ExoMiner++: Enhanced Transit Classification and a New Vetting Catalog for 2-Minute TESS Data
Hamed Valizadegan, Miguel J. S. Martinho, Jon M. Jenkins, Joseph D. Twicken, Douglas A. Caldwell, Patrick Maynard, Hongbo Wei, William Zhong, Charles Yates, Sam Donald, Karen A. Collins, David Latham, Khalid Barkaoui, Michael L. Calkins, Kylee Carden, Nikita Chazov, Gilbert A. Esquerdo, Tristan Guillot, Vadim Krushinsky, Grzegorz Nowak, Benjamin V. Rackham, Amaury Triaud, Richard P. Schwarz, Denise Stephens, Chris Stockdale, Cristilyn N. Watkins, Francis P. Wilkin
TL;DR
ExoMiner++ advances transit signal classification for TESS 2-minute data by incorporating new diagnostic inputs (e.g., periodogram, flux trend, difference image, momentum dumps) and leveraging multi-source learning with Kepler data. The model architecture integrates multiple input branches and uses Savitzky-Golay detrending, uncertainty channels, and cross-validation ensembles to achieve high classification and ranking performance. A comprehensive vetting catalog is produced, labeling thousands of TCEs and identifying planet candidates and CTOIs, thereby prioritizing targets for follow-up and maximizing planet yield. The work also rigorously analyzes data-quality limitations in TESS data, compares against existing classifiers, and presents ablation studies to validate the contribution of each new branch, offering a path toward scalable automated validation of exoplanets.
Abstract
We present ExoMiner++, an enhanced deep learning model that builds on the success of ExoMiner to improve transit signal classification in 2-minute TESS data. ExoMiner++ incorporates additional diagnostic inputs, including periodogram, flux trend, difference image, unfolded flux, and spacecraft attitude control data, all of which are crucial for effectively distinguishing transit signals from more challenging sources of false positives. To further enhance performance, we leverage multi-source training by combining high-quality labeled data from the Kepler space telescope with TESS data. This approach mitigates the impact of TESS's noisier and more ambiguous labels. ExoMiner++ achieves high accuracy across various classification and ranking metrics, significantly narrowing the search space for follow-up investigations to confirm new planets. To serve the exoplanet community, we introduce new TESS catalog containing ExoMiner++ classifications and confidence scores for each transit signal. Among the 147,568 unlabeled TCEs, ExoMiner++ identifies 7,330 as planet candidates, with the remainder classified as false positives.

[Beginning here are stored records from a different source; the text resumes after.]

/-- 01 R20 to R22: after an instruction the arriving threads whose `PC` equals `MEET` are held; while some thread runs, the
subset that goes on is the rest of the one that executed, or after rotation the lowest `PC` above it; when none runs, the
threads held at the lowest address are released. The address above which a wholly held or exited subset's successor lies is
the model's choice (log 9).
Where the manual is open it follows the model: logs 9, 64. -/
def Obligations.Reconvergence : Prop :=
  ∀ (g : Group) (ls : List Nat) (rot : Bool), ls.Pairwise (· < ·) →
    let h := g.finish ls rot
    let running := fun a => ∃ l, runsOn g ls l = true ∧ (g.thr l).pc = a
    (∀ l, (h.thr l).pc = (g.thr l).pc ∧ (h.thr l).meet = (g.thr l).meet ∧ (h.thr l).exited = (g.thr l).exited
        ∧ (h.thr l).preds = (g.thr l).preds)
      ∧ ((∃ a, running a) →
        (∀ l, (g.thr l).exited = false → (h.thr l).held = arrives g ls l)
          ∧ (∀ l ∈ ls, runsOn g ls l = true → (∀ k ∈ ls, k < l → runsOn g ls k = false) →
              (rot = false → h.cur = (g.thr l).pc) ∧ (rot = true → NextAbove running (g.thr l).pc h.cur))
          ∧ ((∀ l ∈ ls, runsOn g ls l = false) → NextAbove running g.cur h.cur))
      ∧ ((¬ ∃ a, running a) → ∀ a, (∃ l, l < g.threads.length ∧ arrives g ls l = true ∧ (g.thr l).pc = a) →
        (∀ l, l < g.threads.length → arrives g ls l = true → a.toNat ≤ (g.thr l).pc.toNat) →
        h.cur = a ∧ ∀ l, l < g.threads.length → (g.thr l).exited = false →
          (h.thr l).held = (arrives g ls l && (g.thr l).pc != a))

/-- 13 R182, R183, 09 R122: `BRA` and `CALL` go to own + 8 × off, `BRX` and `RET` to each thread's register; the threads
without a true guard go on; `CALL` writes the link and `CALL` and `RET` close the lookahead windows. A register target that
is no multiple of 8 raises the misalignment fault, and no thread moves. -/
def Sys2Proof.Claims.Branches : Prop :=
  ∀ (s : State) (g : Guard) (off : BitVec 36) (link r : Opd),
    (s.Ready [] → BranchStep (.bra g off) s s.seen (s.act g) (fun _ => target s.seen off) noReg)
      ∧ (s.Ready [link] → BranchStep (.call g link off) s (closed s) (s.act g) (fun _ => target s.seen off)
          (one link (s.act g) fun _ => s.seen.cur + 8))
      ∧ (s.Ready [r] →
        ((∀ l ∈ s.act g, (s.seen.rd r l).toNat % 8 = 0) →
          BranchStep (.brx g r) s s.seen (s.act g) (s.seen.rd r) noReg)
          ∧ ((∀ l ∈ s.act g, ((closed s).rd r l).toNat % 8 = 0) →
            BranchStep (.ret g r) s (closed s) (s.act g) ((closed s).rd r) noReg)
          ∧ ((∃ l ∈ s.act g, (s.seen.rd r l).toNat % 8 ≠ 0) →
            exec (.brx g r) s = .next ((s.setMe s.seen).memFault (branchFault s.seen (s.act g) r)))
          ∧ ((∃ l ∈ s.act g, ((closed s).rd r l).toNat % 8 ≠ 0) →
            exec (.ret g r) s = .next ((s.setMe s.seen).memFault (branchFault (closed s) (s.act g) r))))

These 7,330 planet candidates correspond to 1,868 existing TESS Objects of Interest (TOIs), 69 Community TESS Objects of Interest (CTOIs), and 50 newly introduced CTOIs. 1,797 out of the 2,506 TOIs previously labeled as planet candidates in ExoFOP are classified as planet candidates by ExoMiner++. This reduction in plausible candidates combined with the excellent ranking quality of ExoMiner++ allows the follow-up efforts to be focused on the most likely candidates, increasing the overall planet yield.